The UK’s industrial strategy outlines four grand challenges, which signpost to policy missions. Each mission has a specific delivery team, including a mixture of analysts and policy strategists. Operationalising detailed delivery and implementation plans to meet the challenges is very difficult.

Applying systems thinking, which gains an overarching picture of inter-related, complex policy systems, enable you to make sense of how to address a mission and deliver it. This is where my project, Systems Mapping for Missions, comes in.

The UK has hubs of expertise, such as the Cabinet Office’s Policy Lab. Policy Lab were asked by the BEIS Industrial Strategy Team to identify how systems thinking could practically be applied in scoping missions. In parallel, so I could increase my researcher visibility, I was attending events and building my policy network.

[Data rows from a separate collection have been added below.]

/-- R382, R392: a bad answer to the descriptor fetch, and a fetched descriptor that is still complete, are the
controller-level fault of that ring, in both directions. R398, R140, R109: the row of a descriptor is that step where the
hardware words at `CURDESC` are the descriptor's, its software-only words whatever they are; no engine runs one that is not
there to be fetched (that nothing happens then is log 10's DESIGN CHOICE). R385, R392: a bad answer to the write of `STATUS`
is that fault too: `STATUS` is not written, `CURDESC` stays at the descriptor, the frame in hand and the grant are given up.
On receive, where the bytes end the frame, the answers to the five application words' writes come before that of `STATUS`
(R85; that they are five accesses, and that their answers stop nothing, is DEDUCED, log 29). -/
def Obligations.EngineFetches : Prop :=
  (∀ (s : State) (r : RingId) (b : BusResp) (rest : List BusResp), r.q.val < s.cfg.nq → s.descEnabled r = true →
     s.env.busResp = b :: rest →
     let i := engineRow r
     let u : State := { s with env := { s.env with busResp := rest } }
     (b = .slverr → exec i s = exec (.eFault r.dir r.q.val .slv) u) ∧
     (b = .decerr → exec i s = exec (.eFault r.dir r.q.val .dec) u) ∧
     (b = .okay → cmpltOf (readDesc s.cfg.variant s.mem (s.regs r).curdesc).status = true →
       exec i s = exec (.eFault r.dir r.q.val .int) u) ∧
     ∃ t, exec i s = .next t) ∧
  (∀ (s : State) (r : RingId) (w : Desc), r.q.val < s.cfg.nq →
     let held := readDesc s.cfg.variant s.mem (s.regs r).curdesc
     let there := ∃ h k g, w = { held with swFrame := h, swMap := k, swTag := g }
     (there → exec (descriptorRow s.cfg.variant r w) s =
       exec (engineRow r) s) ∧
     (¬there → exec (descriptorRow s.cfg.variant r w) s = .next s) ∧
     ∃ t, exec (descriptorRow s.cfg.variant r w) s = .next t) ∧
  (∀ (s : State) (r : RingId) (b c : BusResp) (apps rest : List BusResp), r.q.val < s.cfg.nq →
     let v := s.cfg.variant
     let x := s.regs r
     let w := readDesc v s.mem x.curdesc
     s.descEnabled r = true → cmpltOf w.status = false → c ≠ .okay →
     let a := (s.txe r.q).asm
     let moves : Prop := match r.dir with
       | .tx => lenOf w.ctrl ≠ 0 ∧ sofOf v w.ctrl = !a.active ∧ (a.active = true → a.err = false)
       | .rx => lenOf w.ctrl ≠ 0
     let inHand : Nat := match (s.rxe r.q).rem, (s.rxe r.q).stream with
       | some m, _ => m.bytes.length
       | none, f :: _ => f.bytes.length
       | none, [] => 0
     let wordsToo : Prop := r.dir = .rx ∧ b = .okay ∧ inHand ≤ lenOf w.ctrl
     apps.length = (if wordsToo then 5 else 0) →
     (moves ∧ s.env.busResp = .okay :: b :: (apps ++ c :: rest) ∨ ¬moves ∧ s.env.busResp = .okay :: c :: rest) →
     ∃ t, exec (engineRow r) s = .next t ∧ t.env.busResp = rest ∧
       t.regs r = raised v 4 { x with
         errSlv := x.errSlv || c == .slverr, errDec := x.errDec || c == .decerr,
         run := false, tailValid := false, idle := false, stopPending := false, dlyArmed := false } ∧
       t.irq r.dir = (s.irq r.dir || raises v 4 x) ∧
       (r.dir = .tx → (t.txe r.q).asm = asmInactive) ∧ (r.dir = .rx → (t.rxe r.q).rem = none) ∧
       t.hw.grant = (if v = .mc ∧ r.dir = .tx then none else s.hw.grant) ∧
       Keeps { regs := (· = r), txe := fun q => r = ⟨.tx, q⟩, rxe := fun q => r = ⟨.rx, q⟩, grant := True,
               irq := (· = r.dir), events := r.dir = .tx, env := True,
               bytes := fun a => r.dir = .rx ∧ (within32 a w.buf (lenOf w.ctrl) ∨ within32 a (x.curdesc + 0x20) 20) } s t)

/-- R141 to R149, R15, R121: a descriptor word's row stores the word at its place in the variant's layout, little-endian,
and no other byte, while the engine does not own the descriptor; a word of a descriptor it owns is not rewritten (R62, R127,
R152, U17). R297: the descriptors of a ring that is not `Running`, `Fatal` or in recovery, stay as they were: the store is
refused. R152: no write exists but those of the ring manager's rules: none into a complete descriptor; into a receive
descriptor only while the ring is halted, to be reset or armed; `NEXT` only as `RESET_RING` writes it, on a halted ring
(R193), `STATUS` and the receive application words only 0; another store is refused (when and what each row stores is log
11's reading of R152; that states short of `Fatal` refuse it too is log 11's reading of R37 and R61). The ring then owes a
`WMB` (log 12). R62: the engine owns a TX descriptor exactly when it is not complete and lies in [completion, hw_tail)
modulo N, an RX descriptor exactly when it is not complete, the ring has been populated and it lies, in chain order from
`CURDESC`, at or before the tail. -/
def Obligations.DescriptorWords : Prop :=
  (∀ (s : State) (r : RingId) (i : Nat) (w : Word) (p : Instr × Nat), r.q.val < s.cfg.nq →
     (s.ring r).present = true → i < (s.ring r).cap → p ∈ hwWordRows s.cfg.variant r i w ++ swWordRows r i w →
     let stays : Prop := s.sw.ctxPresent = true ∧ (s.ring r).rstate ≠ .running
     let ruled : Prop :=
       ((s.statusD r i).getLsbD 31 = false ∧ (r.dir = .rx → halted (s.regs r) = true)) ∧
       (p.2 = 0x00 → w = daddr (s.ring r).base ((i + 1) % (s.ring r).cap) ∧ halted (s.regs r) = true) ∧
       (p.2 = statusOff s.cfg.variant → w = 0) ∧ (r.dir = .rx → 0x20 ≤ p.2 → p.2 ≤ 0x30 → w = 0)
     (stays → exec p.1 s = .refused .wrongRingState) ∧
     (¬stays → s.engineOwns r i = false → ruled →
       ∃ t, exec p.1 s = .next t ∧ t.getD r i p.2 = w ∧ t.unfenced r = true ∧
         Keeps { fences := (· = r), bytes := s.inWord r i p.2 } s t) ∧
     (¬stays → s.engineOwns r i = false → ¬ruled → exec p.1 s = .refused .noSuchWrite) ∧
     (¬stays → s.engineOwns r i = true → exec p.1 s = .refused .engineOwnsDescriptor)) ∧
  (∀ (s : State) (r : RingId) (i : Nat), s.HasPool r → i < (s.ring r).cap →
     let w := s.ring r
     let complete := (s.statusD r i).getLsbD 31
     (r.dir = .tx → (s.engineOwns r i = true ↔
       complete = false ∧ ∃ k, k < (w.hwTail + (w.cap - w.completion)) % w.cap ∧ i = (w.completion + k) % w.cap)) ∧
     (r.dir = .rx → (∀ j, j < w.cap → s.getD r j 0x00 = daddr w.base ((j + 1) % w.cap)) →
       ∀ c n, c < w.cap → n < w.cap → (s.regs r).curdesc = daddr w.base c →
         (s.regs r).taildesc = daddr w.base ((c + n) % w.cap) →
         (s.engineOwns r i = true ↔
           complete = false ∧ w.populated = true ∧ ∃ k, k ≤ n ∧ i = (c + k) % w.cap)))

/-! ### Descriptor pools -/

/-- R190 to R193: a successful `ALLOCATE`. Every byte of the pool is 0 but the `NEXT` words, which close the chain; nothing
outside the pool is written. The other outcomes make no pool: a size out of range before anything is drawn, no memory, a
misplaced block; a second pool and a running ring are refused (R461). The ring then owes a `WMB` for its descriptor writes
(R121; that a flag of each ring says so is log 12's DESIGN CHOICE). (When it runs alone at all: log 22.) -/
def Obligations.AllocateOutcomes : Prop :=
  (∀ (s : State) (r : RingId) (n : Nat) (b : Word) (rest : List (Option Word)), r.q.val < s.cfg.nq →
     s.RingFree r → (s.ring r).present = false → halted (s.regs r) = true → 2 ≤ n → n ≤ 32768 →
     s.env.allocs = some b :: rest → b.toNat % 64 = 0 → b.toNat + 64 * n ≤ 2 ^ 32 →
     ∃ t, exec (.allocate r.dir r.q.val n) s = .next t ∧ t.answers = s.answers ++ [⟨0x03, .okRing r⟩] ∧
       t.ring r = { s.ring r with base := b, cap := n, present := true, populated := false,
                                  issue := 0, hwTail := 0, completion := 0 } ∧ t.unfenced r = true ∧
       (∀ i, i < n → t.getD r i 0x00 = daddr b ((i + 1) % n)) ∧
       (∀ i k, i < n → 4 ≤ k → k < 64 → memByte t.mem (daddr b i + BitVec.ofNat 32 k) = 0) ∧
       t.env.allocs = rest ∧
       Keeps { rings := (· = r), fences := (· = r), bytes := fun a => within32 a b (64 * n), answers := True,
               env := True } s t) ∧
  (∀ (s : State) (r : RingId) (n : Nat), r.q.val < s.cfg.nq → s.RingFree r →
     (n < 2 ∨ 32768 < n → exec (.allocate r.dir r.q.val n) s = .next (s.answer 0x03 (.configError .size))) ∧
     (2 ≤ n → n ≤ 32768 → (s.ring r).present = true →
       exec (.allocate r.dir r.q.val n) s = .refused .alreadyAllocated) ∧
     (2 ≤ n → n ≤ 32768 → (s.ring r).present = false → halted (s.regs r) = false →
       exec (.allocate r.dir r.q.val n) s = .refused .ringNotHalted) ∧
     (∀ rest, 2 ≤ n → n ≤ 32768 → (s.ring r).present = false → halted (s.regs r) = true → s.env.allocs = none :: rest →
       exec (.allocate r.dir r.q.val n) s =
         .next ({ s with env := { s.env with allocs := rest } }.answer 0x03 .outOfMemory)) ∧
     (∀ b rest, 2 ≤ n → n ≤ 32768 → (s.ring r).present = false → halted (s.regs r) = true →
       s.env.allocs = some b :: rest → b.toNat % 64 ≠ 0 ∨ 2 ^ 32 < b.toNat + 64 * n →
       exec (.allocate r.dir r.q.val n) s =
         .next ({ s with env := { s.env with allocs := rest } }.answer 0x03 (.configError .alignment))))

/-- R193, R195: `RESET_RING` relinks the chain and zeroes the cursors and the status words, and nothing else; the ring then
owes a `WMB` (log 12). -/
def Obligations.ResetRingRelinks : Prop :=
  ∀ (s : State) (r : RingId), s.HasPool r → s.RingFree r → halted (s.regs r) = true →
    ∃ t, exec (.resetRing r.dir r.q.val) s = .next t ∧
      t.ring r = { s.ring r with issue := 0, hwTail := 0, completion := 0 } ∧ t.unfenced r = true ∧
      (∀ i, i < (s.ring r).cap → t.getD r i 0x00 = daddr (s.ring r).base ((i + 1) % (s.ring r).cap) ∧
        t.getD r i (statusOff s.cfg.variant) = 0) ∧
      Keeps { rings := (· = r), fences := (· = r),
              bytes := fun a => ∃ i, i < (s.ring r).cap ∧ s.inWords r i [0x00, statusOff s.cfg.variant] a } s t

/-- R194: `RESET_RING` twice is `RESET_RING` once. -/
def Obligations.ResetRingTwice : Prop :=
  ∀ (s : State) (r : RingId), s.HasPool r → s.RingFree r → halted (s.regs r) = true →
    ∃ t u, exec (.resetRing r.dir r.q.val) s = .next t ∧ exec (.resetRing r.dir r.q.val) t = .next u ∧
      u.ring r = t.ring r ∧ (∀ a, memByte u.mem a = memByte t.mem a) ∧ Keeps {} t u

/-- R196, R217: `ARM_RX` arms every slot of a halted ring with a pool. R196 runs it right after `RESET_RING`; that it arms
any other halted ring too, and moves no cursor there, is log 22's DESIGN CHOICE. A slot with a buffer keeps it; the others,
in slot order, take the fresh buffers the environment supplies one after the other, each in `BUF` and `SW_FRAME`, and no
more are drawn; no register is written and no cursor moves. The ring is populated then (R62), and the `WMB` in it orders all
earlier descriptor writes (R122; that it stands in `ARM_RX` is log 17). A handle is never 0 (R63). -/
def Obligations.ArmRxArms : Prop :=
  ∀ (s : State) (q : Chan), s.HasPool ⟨.rx, q⟩ → s.RingFree ⟨.rx, q⟩ → halted (s.regs ⟨.rx, q⟩) = true →
    let r : RingId := ⟨.rx, q⟩
    let v := s.cfg.variant
    let n := (s.ring r).cap
    let empty := (List.range n).filter fun i => s.getD r i 0x34 == 0
    ∃ t, exec (.armRx q.val) s = .next t ∧ t.ring r = { s.ring r with populated := true } ∧ (∀ r', t.unfenced r' = false) ∧
      (∀ i, i < n →
        t.getD r i (ctrlOff v) = BitVec.ofNat 32 s.cfg.rxBufSize ∧ t.getD r i (statusOff v) = 0 ∧
        t.getApp r i = appZero ∧ t.getD r i 0x3C = 0 ∧ t.getD r i 0x34 ≠ 0 ∧
        (s.getD r i 0x34 ≠ 0 → t.getD r i 0x34 = s.getD r i 0x34 ∧ t.getD r i 0x08 = s.getD r i 0x08 ∧
          t.getD r i 0x38 = s.getD r i 0x38) ∧
        (s.getD r i 0x34 = 0 → t.getD r i 0x38 = 1)) ∧
      (∀ (k i : Nat) (h a : Word), empty[k]? = some i → s.env.rxBuffers[k]? = some (h, a) →
        t.getD r i 0x08 = a ∧ (h ≠ 0 → t.getD r i 0x34 = h)) ∧
      t.env.rxBuffers = s.env.rxBuffers.drop empty.length ∧ (empty = [] → t.env = s.env) ∧
      Keeps { rings := (· = r), fences := fun _ => True, env := True,
              bytes := fun a => ∃ i, i < n ∧ s.inWords r i (filledOffs v) a } s t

As part of Policy Lab’s background research, they approached me with some questions related to my PhD thesis, and, much is the way with this kind of policy engagement, I became involved in a relatively informal way. What resulted from these interpersonal connections was an invitation to attend a brown bag roundtable where I showcased some of the work I was involved in. After this initial roundtable, I received an invitation to work with the Policy Lab to support the BEIS Industrial Strategy team on working with three of the missions.

I worked ‘behind the scenes’ to coordinate a series of internal and external workshops. Designing the workshop series, I worked with the partners and colleagues to establish a clear set of expected outcomes from the meetings. I also proposed a way for us to collaborate on mapping and to analyse the information captured during the meetings.

We held around 12 workshops over a six month period, during which three different maps emerged. We turned these into digital systems maps of the three corresponding industrial strategy missions. Each map has a set of supporting documentation, and the aim is to keep these live and open for anyone to view.

This underscores the need for more open science and brings this evidence into a policy space where it might not have been used before. Throughout this process, I realised that the impact you have depends on the senior stakeholders involved and the different types of questions that they need a response to.

I have had to be flexible, responding to phone calls and emails, but also have been open to new types of work and ideas that inevitably emerge. What has really helped me on this project has been taking a step back and not being as personally invested in my research agenda, which may seem counter-intuitive.

However, by adopting the perspective that my role as an academic is to impart my research with the wider community and act as a facilitator, I have been able to benefit from some great opportunities.